"ACORDA BRASILEIROS"
TAV projeto mais destruidor do capitalismo
[Portugal] Crônica da Jornada Contra o TGV
Realizou-se no dia 18 de dezembro, no Largo da Severa, Mouraria, em Lisboa, a “Jornada Contra o TGV”, uma sessão de debate e informação sobre "O projeto do Trem de Alta Velocidade em Portugal e a necessidade de o parar" e "Experiências de luta na Itália e no País Basco contra o TGV".
Cerca de 60 pessoas, de diversas partes do país animaram uma tarde de debate e informação em que as lutas contra o TGV no Vale de Susa, região de Turim, na Itália, e no País Basco, foram relatadas na primeira pessoa, através de companheiros e companheiras intervenientes nessas lutas.
Em particular, a luta contra o TGV, no País Basco, intimamente ligada às populações locais, as dificuldades da luta libertária, decorrentes da repressão brutal do Estado, potenciada pela atuação da ETA, foram comparadas com a luta no Vale de Susa, uma luta que dura já 20 anos, impedindo, de fato, a construção do TGV, pois as obras têm sido impedidas, há mais de cinco anos. Uma luta exemplar, já que as populações têm se organizado de forma libertária, informal, sem controle de nenhuma espécie, aí residindo a sua força e eficácia, segundo os companheiros italianos.
Outro aspecto interessante na riqueza desta luta é como ela transbordou o Vale de Susa e como se interligou numa rede de apoio-mútuo com outras lutas em toda a Itália, seja contra a energia nuclear, seja no âmbito antimilitarista ou contra incineradoras (lixões) e outras mais.
A luta expande-se assim como o TGV. Atualmente uma luta inicia-se em Stuttgart, na Alemanha.

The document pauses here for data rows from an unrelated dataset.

/-! ## Lines -/

theorem setLevel_same (e : Edge) (x : Segment) : SameBooks x (setLevel e x) := by
  unfold setLevel; split <;> exact .of_init rfl rfl rfl rfl rfl

theorem seeEdge_books {s : State} (h : Books s) (hx : Exclusive s) (g : SegId) (e : Edge) : Books (seeEdge g e s) := by
  have k := hx.modSeg g (f := edgeAt s.now (currentJob s g) e) (edgeAt_exclusive (hx g) _ _ _)
  exact collide_books (h.modSeg g (edgeAt_same _ _ _ _)) g (k g).starting

theorem lineEdge_books {s : State} (h : Books s) (hx : Exclusive s) (g : SegId) (e : Edge) : Books (lineEdge g e s) := by
  unfold lineEdge
  dsimp only
  repeat' split
  all_goals first
    | exact h
    | exact h.modSeg g (setLevel_same _ _)
    | exact seeEdge_books h hx g e

theorem sclFallsWhileFree_books {s : State} (h : Books s) (hx : Exclusive s) (g : SegId) :
    Books (sclFallsWhileFree g s) := by
  unfold sclFallsWhileFree
  dsimp only
  split
  · exact seeEdge_books h hx g _
  · exact h

theorem startSeen_books {s : State} (h : Books s) (hx : Exclusive s) (g : SegId) (m : Maker) :
    Books (startSeen g m s) := by
  unfold startSeen startFromOutside startFromPart
  dsimp only
  repeat' split
  all_goals first
    | exact h
    | exact h.modSeg g (setLevel_same _ _)
    | skip
  · have k := endTransaction_exclusive (hx.modSeg g (f := startAt s.now) (startAt_exclusive (hx g) _)) g false
    exact loseByCondition_books (collide_books
      (endTransaction_keepsBooks (h.modSeg g (startAt_same _ _)) g false) g (k g).starting) g
  · exact (endTransaction_keepsBooks h g false).modSeg g ((driveStart_same _).trans (startAt_same _ _))

theorem stopSeen_books {s : State} (h : Books s) (g : SegId) : Books (stopSeen g s) := by
  unfold stopSeen
  dsimp only
  repeat' split
  all_goals first
    | exact h
    | exact h.modSeg g (setLevel_same _ _)
    | exact loseByCondition_books (endTransaction_keepsBooks (h.modSeg g (stopAt_same _ _)) g false) g

theorem windowExpires_books {s : State} (h : Books s) (g : SegId) : Books (windowExpires g s) := by
  unfold windowExpires
  split
  · exact h.modSeg g (monitorFree_same _ _ _)
  · exact h

end Sys2Proof.Machine
end

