-- ==== Sys2Proof/Laws/Invariant.lean ====
section
/-! SUPPORT. The invariant through every operation, through what is taken before an event, and through the ends of a
step: one lemma each, from those on its parts. -/

namespace Sys2Proof.Machine

theorem Inv.books {s : State} (h : Inv s) : Books s := ⟨h.pool, h.owed, h.distinct, h.ending⟩

theorem Inv.of {s : State} (h1 : Bounds s) (h2 : Exclusive s) (h3 : Books s) : Inv s :=
  ⟨h1, h2, h3.ending, h3.distinct, h3.pool, h3.owed⟩

/-! ## Requests -/

theorem settleDuplicate_inv {s : State} (h : Inv s) : Inv (settleDuplicate s) :=
  .of (settleDuplicate_bounds h.bounds) (settleDuplicate_exclusive h.exclusive) (settleDuplicate_books h.books)

theorem refuseUnknown_inv {s : State} (h : Inv s) : Inv (refuseUnknown s) :=
  .of (refuseUnknown_bounds h.bounds) (refuseUnknown_exclusive h.exclusive) (refuseUnknown_books h.books)

/-- A block that keeps the invariant where it answers the request in hand keeps it. -/
theorem withRequest_inv {s : State} (h : Inv s) (code : Byte) {f : Request → Deferral → State → State}
    (hf : ∀ r d, Hand s d → Inv (f r d s)) : Inv (withRequest code f s) := by
  unfold withRequest
  split
  · rename_i r age hi
    split
    · exact hf r _ ⟨r, hi⟩
    · exact h
  · exact h

theorem answerDevInfo_inv {s : State} (h : Inv s) {r : Request} {d : Deferral} (hi : Hand s d) :
    Inv (answerDevInfo r d s) :=
  .of (answerDevInfo_bounds h.bounds r d) (answerDevInfo_exclusive h.exclusive r d) (answerDevInfo_books h.books r hi)

theorem answerDevReset_inv {s : State} (h : Inv s) {r : Request} {d : Deferral} (hi : Hand s d) :
    Inv (answerDevReset r d s) :=
  .of (answerDevReset_bounds h.bounds r d) (answerDevReset_exclusive h.exclusive r d) (answerDevReset_books h.books r hi)

theorem answerLinkConfig_inv {s : State} (h : Inv s) {r : Request} {d : Deferral} (hi : Hand s d) :
    Inv (answerLinkConfig r d s) :=
  .of (answerLinkConfig_bounds h.bounds r d) (answerLinkConfig_exclusive h.exclusive r d) (answerLinkConfig_books h.books r hi)

theorem answerSegConfig_inv {s : State} (h : Inv s) {r : Request} {d : Deferral} (hi : Hand s d) :
    Inv (answerSegConfig r d s) :=
  .of (answerSegConfig_bounds h.bounds r d) (answerSegConfig_exclusive h.exclusive h.bounds r d) (answerSegConfig_books h.books r hi)

theorem answerSegStatus_inv {s : State} (h : Inv s) {r : Request} {d : Deferral} (hi : Hand s d) :
    Inv (answerSegStatus r d s) :=
  .of (answerSegStatus_bounds h.bounds r d) (answerSegStatus_exclusive h.exclusive r d) (answerSegStatus_books h.books r hi)

theorem answerSegFlush_inv {s : State} (h : Inv s) {r : Request} {d : Deferral} (hi : Hand s d) :
    Inv (answerSegFlush r d s) :=
  .of (answerSegFlush_bounds h.bounds r d) (answerSegFlush_exclusive h.exclusive r d) (answerSegFlush_books h.books r hi)

theorem answerSegReset_inv {s : State} (h : Inv s) {r : Request} {d : Deferral} (hi : Hand s d) :
    Inv (answerSegReset r d s) :=
  .of (answerSegReset_bounds h.bounds r d) (answerSegReset_exclusive h.exclusive r d) (answerSegReset_books h.books r hi)

theorem answerJobSubmit_inv {s : State} (h : Inv s) {r : Request} {d : Deferral} (hi : Hand s d) :
    Inv (answerJobSubmit r d s) :=
  .of (answerJobSubmit_bounds h.bounds r d) (answerJobSubmit_exclusive h.exclusive r d) (answerJobSubmit_books h.books r hi)

theorem answerJobCancel_inv {s : State} (h : Inv s) {r : Request} {d : Deferral} (hi : Hand s d) :
    Inv (answerJobCancel r d s) :=
  .of (answerJobCancel_bounds h.bounds r d) (answerJobCancel_exclusive h.exclusive h.pool r d) (answerJobCancel_books h.books r hi)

E o projeto do TGV atravessou oceanos e promete instalar-se no Brasil, ligando o Rio de Janeiro a São Paulo e Campinas (http://www.tavbrasil.gov.br/). Quando este projeto bilionário estiver implantado, o Brasil será o único país da América do Sul a ter um trem de alta velocidade.
A importância da luta contra o TGV em Portugal, cujas obras vão ser brevemente iniciadas, um dos projetos mais destruidores que o capitalismo concebeu para a região portuguesa, foi por demais salientada.

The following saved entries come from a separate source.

/-- An URGENT job stands behind the URGENT jobs at the front of the queue (R39). -/
theorem insertUrgent_append {urgent : Slot → Bool} (i : Slot) {urgents others : List Slot}
    (hu : ∀ k ∈ urgents, urgent k = true) (ho : ∀ k ∈ others.head?, urgent k = false) :
    insertUrgent urgent i (urgents ++ others) = urgents ++ i :: others := by
  induction urgents with
  | nil =>
    cases others with
    | nil => rfl
    | cons k rest => simp [insertUrgent, ho k rfl]
  | cons k rest ih =>
    have tail := ih fun m hm => hu m (List.mem_cons_of_mem k hm)
    simp [insertUrgent, hu k List.mem_cons_self, tail]

theorem lookAtQueue_idle {g : SegId} {v : State} (h : (v.seg g).init = .idle) : lookAtQueue g v = enterIdle g v := by
  simp only [lookAtQueue, h]

theorem lookAtQueue_held {g : SegId} {v : State} {k : Hold} (h : (v.seg g).init = .held k) :
    lookAtQueue g v = takeContinuation g v := by
  simp only [lookAtQueue, h]

/-- An initiator that has a job looks at no queue. -/
theorem lookAtQueue_busy {g : SegId} {v : State} (h : (v.seg g).init.slot?.isSome = true) : lookAtQueue g v = v := by
  unfold lookAtQueue
  split
  · rename_i hi
    rw [hi] at h
    cases h
  · rename_i hi
    rw [hi] at h
    cases h
  · rfl

/-- The queue that an admitted job joins (R39). -/
theorem enqueue_eq {s : State} {cls : JobClass} {i : Slot} {queue q : List Slot}
    (h : (cls = .normal ∧ q = queue ++ [i]) ∨
      ∃ urgents others, cls = .urgent ∧ queue = urgents ++ others ∧ q = urgents ++ i :: others ∧
        (∀ k ∈ urgents, isUrgent s k = true) ∧ ∀ k ∈ others.head?, isUrgent s k = false) :
    enqueue s cls i queue = q := by
  rcases h with ⟨rfl, rfl⟩ | ⟨urgents, others, rfl, rfl, rfl, hu, ho⟩
  · rfl
  · exact insertUrgent_append i hu ho

/-- The state after the admission: the slot filled, and its segment's queue replaced. -/
theorem placeJob_eq (i : Slot) (u : Submission) (s : State) :
    placeJob i u s =
      (s.setJob i (some (admittedJob (s.seg u.seg).cfg u))).setSeg u.seg
        { s.seg u.seg with queue := enqueue s u.cls i (s.seg u.seg).queue } := rfl

/-- Settles O29: every check passes, the lowest free slot is claimed, and the place in the queue is the class's. -/
theorem jobSubmitAdmits : Obligations.JobSubmitAdmits := by
  rintro s t r age u x i q h hp rfl he hd hn hroom hi hlow hspace hq rfl
  refine ⟨?_, fun v g => ⟨lookAtQueue_idle, fun _ => lookAtQueue_held, lookAtQueue_busy⟩⟩
  have admitted : admission u s = .ok i :=
    (admission_slotFree (refuses_of_on he hd) hn hroom (freeSlot_lowest hi hlow)).trans (if_neg (by omega))
  have run := asRequest_inHand h answerJobSubmit
  rw [answerJobSubmit_admitted hp admitted, placeJob_eq, enqueue_eq hq] at run
  exact run

/-! ## JOB_QUERY -/

theorem jobIdParams_length {bs : List Byte} (h : bs.length ≠ 2) : jobIdParams bs = .error .badRequest := by
  match bs, h with
  | [], _ | [_], _ | _ :: _ :: _ :: _, _ => rfl
  | [_, _], h => exact absurd rfl h

theorem jobIdParams_zero : jobIdParams [0x00, 0x00] = .error .badParam := rfl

Foi referido, também, o impacto que este projeto desenvolvimentista provocará no meio ambiente e nas vidas de todos, a atualização do sistema de miséria, o controle social, a transformação do território, a militarização das ruas e a urbanização desenfreada nas cidades, vilas e aldeias por onde passa a Alta Velocidade.
Como balanço, ficou a consciência de que lutar contra o TGV é apenas o início de uma luta mais ampla contra o desenvolvimento do Capital e muitos outros dos seus projetos.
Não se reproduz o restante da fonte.